** Work item **
Using the records below, output the stretch that opens with the line containing "def execDomainIsolationDone (d" and closes with the line containing "R194: merges that", exactly and including both lines, with nothing more.

Input data section start

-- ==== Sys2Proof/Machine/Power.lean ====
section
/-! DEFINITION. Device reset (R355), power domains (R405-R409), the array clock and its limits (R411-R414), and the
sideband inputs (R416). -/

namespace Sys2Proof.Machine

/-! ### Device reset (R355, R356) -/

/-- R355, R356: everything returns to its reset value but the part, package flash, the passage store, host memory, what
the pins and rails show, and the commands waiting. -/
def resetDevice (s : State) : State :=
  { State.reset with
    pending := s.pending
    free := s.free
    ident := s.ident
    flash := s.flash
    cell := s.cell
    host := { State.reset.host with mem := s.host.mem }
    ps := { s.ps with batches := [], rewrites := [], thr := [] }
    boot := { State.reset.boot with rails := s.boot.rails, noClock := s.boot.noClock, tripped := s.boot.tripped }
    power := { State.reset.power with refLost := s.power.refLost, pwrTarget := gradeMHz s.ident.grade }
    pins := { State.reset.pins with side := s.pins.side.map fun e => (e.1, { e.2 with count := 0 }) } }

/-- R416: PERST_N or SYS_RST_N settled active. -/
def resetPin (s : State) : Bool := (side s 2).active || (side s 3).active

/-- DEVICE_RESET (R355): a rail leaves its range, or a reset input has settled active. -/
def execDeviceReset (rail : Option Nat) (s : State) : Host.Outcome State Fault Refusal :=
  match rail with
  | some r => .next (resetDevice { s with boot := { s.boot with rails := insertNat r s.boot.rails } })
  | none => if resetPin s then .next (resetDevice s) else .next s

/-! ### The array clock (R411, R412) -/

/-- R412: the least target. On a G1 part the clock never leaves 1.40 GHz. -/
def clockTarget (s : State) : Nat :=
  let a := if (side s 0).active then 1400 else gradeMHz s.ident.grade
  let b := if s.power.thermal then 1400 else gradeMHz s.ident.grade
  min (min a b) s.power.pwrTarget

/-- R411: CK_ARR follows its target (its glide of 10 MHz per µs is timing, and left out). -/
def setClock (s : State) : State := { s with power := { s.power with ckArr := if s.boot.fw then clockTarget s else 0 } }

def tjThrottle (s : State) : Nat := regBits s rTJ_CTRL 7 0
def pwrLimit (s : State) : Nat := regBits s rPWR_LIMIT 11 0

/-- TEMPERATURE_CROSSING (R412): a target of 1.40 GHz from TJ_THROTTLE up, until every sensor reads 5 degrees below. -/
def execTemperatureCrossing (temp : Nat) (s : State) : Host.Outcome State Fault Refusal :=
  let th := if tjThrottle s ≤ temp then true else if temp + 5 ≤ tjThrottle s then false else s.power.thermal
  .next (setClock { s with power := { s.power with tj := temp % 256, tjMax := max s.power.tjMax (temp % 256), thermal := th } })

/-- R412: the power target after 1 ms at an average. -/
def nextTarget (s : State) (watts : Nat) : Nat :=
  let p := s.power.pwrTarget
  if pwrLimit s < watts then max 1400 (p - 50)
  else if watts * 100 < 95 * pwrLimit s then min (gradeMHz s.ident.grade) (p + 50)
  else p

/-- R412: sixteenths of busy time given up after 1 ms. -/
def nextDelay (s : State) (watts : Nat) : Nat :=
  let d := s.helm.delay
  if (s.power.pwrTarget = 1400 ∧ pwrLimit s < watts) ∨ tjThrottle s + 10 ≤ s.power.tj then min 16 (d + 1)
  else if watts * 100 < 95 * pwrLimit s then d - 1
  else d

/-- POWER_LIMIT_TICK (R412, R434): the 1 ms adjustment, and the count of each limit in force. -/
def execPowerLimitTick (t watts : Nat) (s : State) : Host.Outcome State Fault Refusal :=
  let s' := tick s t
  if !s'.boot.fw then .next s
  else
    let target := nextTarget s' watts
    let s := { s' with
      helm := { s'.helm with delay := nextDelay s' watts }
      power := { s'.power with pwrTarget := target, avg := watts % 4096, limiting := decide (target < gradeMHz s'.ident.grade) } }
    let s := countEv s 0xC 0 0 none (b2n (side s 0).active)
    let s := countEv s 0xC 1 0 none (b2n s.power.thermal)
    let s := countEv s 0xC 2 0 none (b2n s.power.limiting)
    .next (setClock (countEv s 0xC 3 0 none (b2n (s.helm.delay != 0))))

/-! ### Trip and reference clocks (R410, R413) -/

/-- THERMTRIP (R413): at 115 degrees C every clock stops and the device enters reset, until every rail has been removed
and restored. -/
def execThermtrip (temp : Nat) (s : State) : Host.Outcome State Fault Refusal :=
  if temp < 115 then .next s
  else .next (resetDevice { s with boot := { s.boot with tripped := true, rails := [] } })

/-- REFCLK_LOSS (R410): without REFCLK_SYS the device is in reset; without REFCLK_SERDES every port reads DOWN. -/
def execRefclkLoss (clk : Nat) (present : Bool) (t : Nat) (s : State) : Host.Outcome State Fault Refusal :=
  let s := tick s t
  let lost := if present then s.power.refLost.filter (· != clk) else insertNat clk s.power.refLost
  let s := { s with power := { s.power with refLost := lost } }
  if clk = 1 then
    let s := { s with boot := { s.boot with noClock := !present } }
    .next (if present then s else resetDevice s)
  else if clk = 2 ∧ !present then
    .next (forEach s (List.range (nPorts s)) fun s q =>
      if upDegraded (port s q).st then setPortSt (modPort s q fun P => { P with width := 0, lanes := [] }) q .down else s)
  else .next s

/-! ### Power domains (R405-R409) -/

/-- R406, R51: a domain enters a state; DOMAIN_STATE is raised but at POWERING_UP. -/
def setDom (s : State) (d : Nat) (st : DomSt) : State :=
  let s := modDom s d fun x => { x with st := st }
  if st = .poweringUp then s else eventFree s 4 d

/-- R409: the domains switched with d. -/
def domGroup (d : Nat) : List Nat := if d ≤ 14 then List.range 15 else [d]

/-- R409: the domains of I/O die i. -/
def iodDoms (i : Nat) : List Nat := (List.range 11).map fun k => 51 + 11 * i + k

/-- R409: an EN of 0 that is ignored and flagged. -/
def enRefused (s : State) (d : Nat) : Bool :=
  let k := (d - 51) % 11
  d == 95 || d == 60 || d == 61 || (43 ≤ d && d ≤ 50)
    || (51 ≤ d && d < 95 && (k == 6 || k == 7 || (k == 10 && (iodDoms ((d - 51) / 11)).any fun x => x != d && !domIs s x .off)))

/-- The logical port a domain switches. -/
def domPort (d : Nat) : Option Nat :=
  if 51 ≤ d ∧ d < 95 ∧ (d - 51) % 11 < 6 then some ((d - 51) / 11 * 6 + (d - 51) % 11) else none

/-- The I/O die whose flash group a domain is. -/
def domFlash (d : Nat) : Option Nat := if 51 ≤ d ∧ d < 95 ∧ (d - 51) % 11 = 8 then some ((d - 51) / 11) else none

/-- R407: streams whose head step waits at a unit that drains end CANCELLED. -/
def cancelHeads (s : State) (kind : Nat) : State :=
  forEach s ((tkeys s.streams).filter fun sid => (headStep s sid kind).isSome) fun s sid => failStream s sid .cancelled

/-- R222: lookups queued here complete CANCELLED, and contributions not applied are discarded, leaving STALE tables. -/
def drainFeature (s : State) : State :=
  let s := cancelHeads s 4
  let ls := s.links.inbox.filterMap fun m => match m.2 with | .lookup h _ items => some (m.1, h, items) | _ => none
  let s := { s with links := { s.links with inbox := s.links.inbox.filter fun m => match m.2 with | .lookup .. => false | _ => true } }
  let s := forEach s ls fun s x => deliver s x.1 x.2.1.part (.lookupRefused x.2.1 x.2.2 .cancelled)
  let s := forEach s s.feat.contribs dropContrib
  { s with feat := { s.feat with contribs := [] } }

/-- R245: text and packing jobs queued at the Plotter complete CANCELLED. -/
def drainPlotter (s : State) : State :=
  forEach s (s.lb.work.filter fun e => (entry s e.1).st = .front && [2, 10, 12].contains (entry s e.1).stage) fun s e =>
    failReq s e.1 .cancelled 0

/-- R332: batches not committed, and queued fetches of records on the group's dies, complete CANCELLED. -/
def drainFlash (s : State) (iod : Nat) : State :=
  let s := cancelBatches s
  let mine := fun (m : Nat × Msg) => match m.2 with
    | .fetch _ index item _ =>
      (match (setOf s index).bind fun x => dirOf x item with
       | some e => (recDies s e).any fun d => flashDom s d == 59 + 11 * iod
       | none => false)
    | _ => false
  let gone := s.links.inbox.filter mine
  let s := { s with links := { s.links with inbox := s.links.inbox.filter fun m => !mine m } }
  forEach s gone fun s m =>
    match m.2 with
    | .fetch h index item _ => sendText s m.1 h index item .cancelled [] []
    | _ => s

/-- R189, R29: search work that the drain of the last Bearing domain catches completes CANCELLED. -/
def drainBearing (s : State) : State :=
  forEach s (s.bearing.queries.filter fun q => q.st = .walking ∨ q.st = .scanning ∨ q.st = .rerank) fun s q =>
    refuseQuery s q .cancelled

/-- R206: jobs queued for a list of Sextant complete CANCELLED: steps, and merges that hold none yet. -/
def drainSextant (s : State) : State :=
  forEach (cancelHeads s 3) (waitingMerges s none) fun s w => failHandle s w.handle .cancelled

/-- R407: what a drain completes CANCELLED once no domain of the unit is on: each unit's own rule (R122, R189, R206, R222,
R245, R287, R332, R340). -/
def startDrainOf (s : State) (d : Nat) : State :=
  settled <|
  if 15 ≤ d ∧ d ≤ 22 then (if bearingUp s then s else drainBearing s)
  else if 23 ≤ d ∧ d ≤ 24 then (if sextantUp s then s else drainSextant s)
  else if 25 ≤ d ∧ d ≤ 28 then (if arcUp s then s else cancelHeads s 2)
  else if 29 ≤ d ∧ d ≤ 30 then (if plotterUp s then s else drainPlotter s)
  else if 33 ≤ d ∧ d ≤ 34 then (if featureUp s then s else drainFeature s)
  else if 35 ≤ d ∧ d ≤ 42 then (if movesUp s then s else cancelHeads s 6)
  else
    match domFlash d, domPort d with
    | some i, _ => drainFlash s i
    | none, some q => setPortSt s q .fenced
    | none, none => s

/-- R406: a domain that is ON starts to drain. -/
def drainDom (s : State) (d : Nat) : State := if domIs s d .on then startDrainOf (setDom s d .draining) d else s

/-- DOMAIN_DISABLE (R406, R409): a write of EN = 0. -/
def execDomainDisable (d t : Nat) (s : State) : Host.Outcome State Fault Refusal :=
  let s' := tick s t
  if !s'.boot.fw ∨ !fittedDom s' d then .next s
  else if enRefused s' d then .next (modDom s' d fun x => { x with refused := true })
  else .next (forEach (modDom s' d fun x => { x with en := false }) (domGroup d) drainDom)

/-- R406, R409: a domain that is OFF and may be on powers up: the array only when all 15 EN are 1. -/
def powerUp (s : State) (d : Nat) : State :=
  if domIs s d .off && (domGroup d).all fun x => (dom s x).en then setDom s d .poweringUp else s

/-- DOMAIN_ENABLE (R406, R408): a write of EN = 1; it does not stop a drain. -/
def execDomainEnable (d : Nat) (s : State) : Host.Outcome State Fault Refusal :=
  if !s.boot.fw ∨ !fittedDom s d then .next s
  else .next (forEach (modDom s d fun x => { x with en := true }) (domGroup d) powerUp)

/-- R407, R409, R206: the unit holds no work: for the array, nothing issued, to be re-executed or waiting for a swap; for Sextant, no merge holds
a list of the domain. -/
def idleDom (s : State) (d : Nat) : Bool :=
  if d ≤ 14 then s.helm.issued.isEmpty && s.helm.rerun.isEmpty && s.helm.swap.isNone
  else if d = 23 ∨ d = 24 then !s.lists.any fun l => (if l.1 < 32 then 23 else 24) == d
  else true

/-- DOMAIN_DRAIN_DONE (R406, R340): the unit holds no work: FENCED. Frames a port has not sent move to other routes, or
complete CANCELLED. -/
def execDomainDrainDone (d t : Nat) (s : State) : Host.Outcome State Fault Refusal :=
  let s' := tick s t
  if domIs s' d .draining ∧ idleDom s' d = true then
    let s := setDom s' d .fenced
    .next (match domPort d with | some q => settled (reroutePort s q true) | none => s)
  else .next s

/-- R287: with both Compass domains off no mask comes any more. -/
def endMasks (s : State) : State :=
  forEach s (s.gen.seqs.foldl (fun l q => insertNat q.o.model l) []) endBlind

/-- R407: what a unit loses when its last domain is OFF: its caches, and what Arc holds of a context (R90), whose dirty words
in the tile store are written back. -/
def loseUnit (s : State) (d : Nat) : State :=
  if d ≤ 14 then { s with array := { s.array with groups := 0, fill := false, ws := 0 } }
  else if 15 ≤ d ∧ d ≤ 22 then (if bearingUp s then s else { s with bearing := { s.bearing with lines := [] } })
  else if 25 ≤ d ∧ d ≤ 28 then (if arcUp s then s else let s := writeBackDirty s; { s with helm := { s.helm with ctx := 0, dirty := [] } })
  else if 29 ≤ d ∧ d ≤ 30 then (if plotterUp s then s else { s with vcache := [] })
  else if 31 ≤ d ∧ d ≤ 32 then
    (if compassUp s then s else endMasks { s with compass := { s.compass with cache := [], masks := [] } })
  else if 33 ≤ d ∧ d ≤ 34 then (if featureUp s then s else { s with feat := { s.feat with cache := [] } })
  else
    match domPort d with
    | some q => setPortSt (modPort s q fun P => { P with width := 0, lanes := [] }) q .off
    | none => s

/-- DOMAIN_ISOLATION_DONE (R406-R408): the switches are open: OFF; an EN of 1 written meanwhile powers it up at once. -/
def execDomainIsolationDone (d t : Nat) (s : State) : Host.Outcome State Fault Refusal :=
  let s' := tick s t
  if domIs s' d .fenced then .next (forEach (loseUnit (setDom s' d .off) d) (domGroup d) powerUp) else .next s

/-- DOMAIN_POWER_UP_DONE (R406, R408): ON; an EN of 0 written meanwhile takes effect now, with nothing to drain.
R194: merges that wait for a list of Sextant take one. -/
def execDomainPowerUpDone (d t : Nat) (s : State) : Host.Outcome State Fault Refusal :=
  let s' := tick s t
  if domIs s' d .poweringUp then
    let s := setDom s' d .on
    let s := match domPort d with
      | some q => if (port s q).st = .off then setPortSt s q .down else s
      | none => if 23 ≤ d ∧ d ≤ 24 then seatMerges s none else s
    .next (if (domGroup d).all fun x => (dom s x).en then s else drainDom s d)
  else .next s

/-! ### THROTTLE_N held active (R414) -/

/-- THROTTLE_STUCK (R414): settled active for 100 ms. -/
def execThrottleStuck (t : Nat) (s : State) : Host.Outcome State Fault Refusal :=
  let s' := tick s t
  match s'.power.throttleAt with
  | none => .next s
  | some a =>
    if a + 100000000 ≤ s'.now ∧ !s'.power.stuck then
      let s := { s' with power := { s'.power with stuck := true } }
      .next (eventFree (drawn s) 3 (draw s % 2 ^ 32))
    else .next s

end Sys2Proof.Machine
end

Input data section end
Input data section start

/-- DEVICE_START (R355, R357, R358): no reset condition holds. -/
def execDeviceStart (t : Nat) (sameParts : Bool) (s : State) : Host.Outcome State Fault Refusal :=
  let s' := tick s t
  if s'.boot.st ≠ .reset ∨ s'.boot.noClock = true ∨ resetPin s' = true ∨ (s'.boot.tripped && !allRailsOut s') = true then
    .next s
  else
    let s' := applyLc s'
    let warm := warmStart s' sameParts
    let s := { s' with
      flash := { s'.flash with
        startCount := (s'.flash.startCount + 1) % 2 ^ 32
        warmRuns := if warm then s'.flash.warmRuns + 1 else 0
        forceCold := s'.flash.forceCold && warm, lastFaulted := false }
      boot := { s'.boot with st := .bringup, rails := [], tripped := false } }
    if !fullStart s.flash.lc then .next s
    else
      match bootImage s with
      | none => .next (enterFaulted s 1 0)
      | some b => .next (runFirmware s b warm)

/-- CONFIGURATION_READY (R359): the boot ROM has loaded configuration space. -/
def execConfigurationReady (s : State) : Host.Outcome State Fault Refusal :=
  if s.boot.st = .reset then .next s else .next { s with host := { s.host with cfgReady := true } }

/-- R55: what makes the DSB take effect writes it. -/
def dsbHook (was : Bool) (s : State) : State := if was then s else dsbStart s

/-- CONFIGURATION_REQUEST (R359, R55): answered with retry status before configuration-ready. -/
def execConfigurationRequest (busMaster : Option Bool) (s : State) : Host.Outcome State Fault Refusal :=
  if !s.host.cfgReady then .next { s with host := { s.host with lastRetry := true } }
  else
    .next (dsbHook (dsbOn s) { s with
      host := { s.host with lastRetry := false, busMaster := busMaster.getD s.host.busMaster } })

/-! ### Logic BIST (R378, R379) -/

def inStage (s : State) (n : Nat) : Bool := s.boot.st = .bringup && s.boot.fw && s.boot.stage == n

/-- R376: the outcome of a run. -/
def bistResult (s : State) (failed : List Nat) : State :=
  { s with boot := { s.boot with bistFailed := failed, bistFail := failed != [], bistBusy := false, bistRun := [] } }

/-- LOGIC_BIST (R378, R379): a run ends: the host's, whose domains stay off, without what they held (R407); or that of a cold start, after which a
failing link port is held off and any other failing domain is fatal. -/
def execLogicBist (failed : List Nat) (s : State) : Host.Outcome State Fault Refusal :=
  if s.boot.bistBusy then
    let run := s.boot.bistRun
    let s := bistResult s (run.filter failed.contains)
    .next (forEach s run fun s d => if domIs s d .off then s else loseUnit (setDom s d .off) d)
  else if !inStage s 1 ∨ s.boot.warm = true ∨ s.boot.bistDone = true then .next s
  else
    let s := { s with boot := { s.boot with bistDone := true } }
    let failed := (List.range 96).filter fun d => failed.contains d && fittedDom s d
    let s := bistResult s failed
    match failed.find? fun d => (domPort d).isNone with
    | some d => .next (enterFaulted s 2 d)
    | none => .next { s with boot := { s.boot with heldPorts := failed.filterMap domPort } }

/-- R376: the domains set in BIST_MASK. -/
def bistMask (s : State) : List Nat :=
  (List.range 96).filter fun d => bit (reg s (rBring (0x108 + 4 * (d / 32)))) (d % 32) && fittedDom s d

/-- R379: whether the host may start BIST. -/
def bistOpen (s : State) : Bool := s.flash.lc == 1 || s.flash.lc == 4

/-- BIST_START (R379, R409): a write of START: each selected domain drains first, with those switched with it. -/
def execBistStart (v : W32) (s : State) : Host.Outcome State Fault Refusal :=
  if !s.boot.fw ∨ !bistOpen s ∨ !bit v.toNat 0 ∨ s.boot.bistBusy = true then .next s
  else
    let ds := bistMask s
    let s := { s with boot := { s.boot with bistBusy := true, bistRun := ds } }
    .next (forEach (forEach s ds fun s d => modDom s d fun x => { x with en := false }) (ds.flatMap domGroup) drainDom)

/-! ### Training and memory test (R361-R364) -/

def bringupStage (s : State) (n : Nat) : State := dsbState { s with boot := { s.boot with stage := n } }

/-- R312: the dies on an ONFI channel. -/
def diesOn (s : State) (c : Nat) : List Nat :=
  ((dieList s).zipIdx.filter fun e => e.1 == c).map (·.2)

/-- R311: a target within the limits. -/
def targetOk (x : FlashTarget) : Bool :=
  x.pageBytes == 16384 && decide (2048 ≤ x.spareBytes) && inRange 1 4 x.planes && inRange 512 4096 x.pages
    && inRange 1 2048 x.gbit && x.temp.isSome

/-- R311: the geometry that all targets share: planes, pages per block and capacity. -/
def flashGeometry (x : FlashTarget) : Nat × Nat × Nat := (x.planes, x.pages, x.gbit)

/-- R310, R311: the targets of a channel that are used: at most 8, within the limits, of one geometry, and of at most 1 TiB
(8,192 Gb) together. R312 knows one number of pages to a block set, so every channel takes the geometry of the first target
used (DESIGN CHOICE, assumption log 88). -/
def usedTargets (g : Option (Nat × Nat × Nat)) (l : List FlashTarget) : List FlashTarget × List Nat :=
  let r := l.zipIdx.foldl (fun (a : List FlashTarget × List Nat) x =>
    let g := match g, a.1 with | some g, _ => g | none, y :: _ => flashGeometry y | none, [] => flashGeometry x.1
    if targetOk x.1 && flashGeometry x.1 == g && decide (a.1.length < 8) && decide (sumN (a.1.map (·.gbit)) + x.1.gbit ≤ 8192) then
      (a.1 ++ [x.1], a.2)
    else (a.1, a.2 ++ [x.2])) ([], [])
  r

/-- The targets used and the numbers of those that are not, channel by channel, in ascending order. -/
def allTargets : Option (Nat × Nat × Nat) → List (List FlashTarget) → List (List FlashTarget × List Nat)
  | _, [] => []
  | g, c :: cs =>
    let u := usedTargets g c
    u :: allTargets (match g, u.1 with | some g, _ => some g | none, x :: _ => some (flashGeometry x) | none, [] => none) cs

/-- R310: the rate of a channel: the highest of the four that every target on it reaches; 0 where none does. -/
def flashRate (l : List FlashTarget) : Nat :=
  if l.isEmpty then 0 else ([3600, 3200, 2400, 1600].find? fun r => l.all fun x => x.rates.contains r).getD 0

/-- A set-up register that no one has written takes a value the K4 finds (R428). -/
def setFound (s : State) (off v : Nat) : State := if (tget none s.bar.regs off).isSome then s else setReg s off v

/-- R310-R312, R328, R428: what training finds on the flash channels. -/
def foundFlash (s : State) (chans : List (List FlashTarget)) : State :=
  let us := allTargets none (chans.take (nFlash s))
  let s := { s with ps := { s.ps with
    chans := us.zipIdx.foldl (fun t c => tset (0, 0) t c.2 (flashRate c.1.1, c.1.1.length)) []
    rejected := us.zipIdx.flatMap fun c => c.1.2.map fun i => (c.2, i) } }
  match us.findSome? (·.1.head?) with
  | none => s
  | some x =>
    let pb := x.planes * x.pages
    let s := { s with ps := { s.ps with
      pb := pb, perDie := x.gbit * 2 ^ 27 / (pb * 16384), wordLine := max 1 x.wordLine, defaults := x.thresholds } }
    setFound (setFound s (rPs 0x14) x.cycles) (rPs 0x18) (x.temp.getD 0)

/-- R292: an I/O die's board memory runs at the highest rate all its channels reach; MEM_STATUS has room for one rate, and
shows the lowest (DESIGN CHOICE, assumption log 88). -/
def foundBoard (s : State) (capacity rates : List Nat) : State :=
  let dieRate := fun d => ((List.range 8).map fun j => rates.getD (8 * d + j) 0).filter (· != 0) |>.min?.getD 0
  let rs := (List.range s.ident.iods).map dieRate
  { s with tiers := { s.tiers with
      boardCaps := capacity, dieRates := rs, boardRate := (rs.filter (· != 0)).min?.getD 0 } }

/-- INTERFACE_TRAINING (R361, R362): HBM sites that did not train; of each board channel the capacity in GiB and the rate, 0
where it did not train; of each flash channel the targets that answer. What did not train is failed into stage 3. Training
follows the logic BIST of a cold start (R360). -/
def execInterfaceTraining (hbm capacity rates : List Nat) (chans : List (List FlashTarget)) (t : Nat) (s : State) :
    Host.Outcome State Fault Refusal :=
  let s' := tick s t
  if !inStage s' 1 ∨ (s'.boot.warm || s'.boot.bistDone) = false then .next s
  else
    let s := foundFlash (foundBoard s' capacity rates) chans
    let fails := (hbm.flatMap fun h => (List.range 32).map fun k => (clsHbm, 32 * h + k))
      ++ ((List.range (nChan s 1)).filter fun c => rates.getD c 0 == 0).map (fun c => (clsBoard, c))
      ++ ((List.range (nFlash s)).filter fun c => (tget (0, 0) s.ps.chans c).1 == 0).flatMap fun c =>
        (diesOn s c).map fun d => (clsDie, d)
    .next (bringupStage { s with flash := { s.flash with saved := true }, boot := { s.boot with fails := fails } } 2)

Input data section end

** Written response **
def execDomainIsolationDone (d t : Nat) (s : State) : Host.Outcome State Fault Refusal :=
  let s' := tick s t
  if domIs s' d .fenced then .next (forEach (loseUnit (setDom s' d .off) d) (domGroup d) powerUp) else .next s

/-- DOMAIN_POWER_UP_DONE (R406, R408): ON; an EN of 0 written meanwhile takes effect now, with nothing to drain.
R194: merges that wait for a list of Sextant take one. -/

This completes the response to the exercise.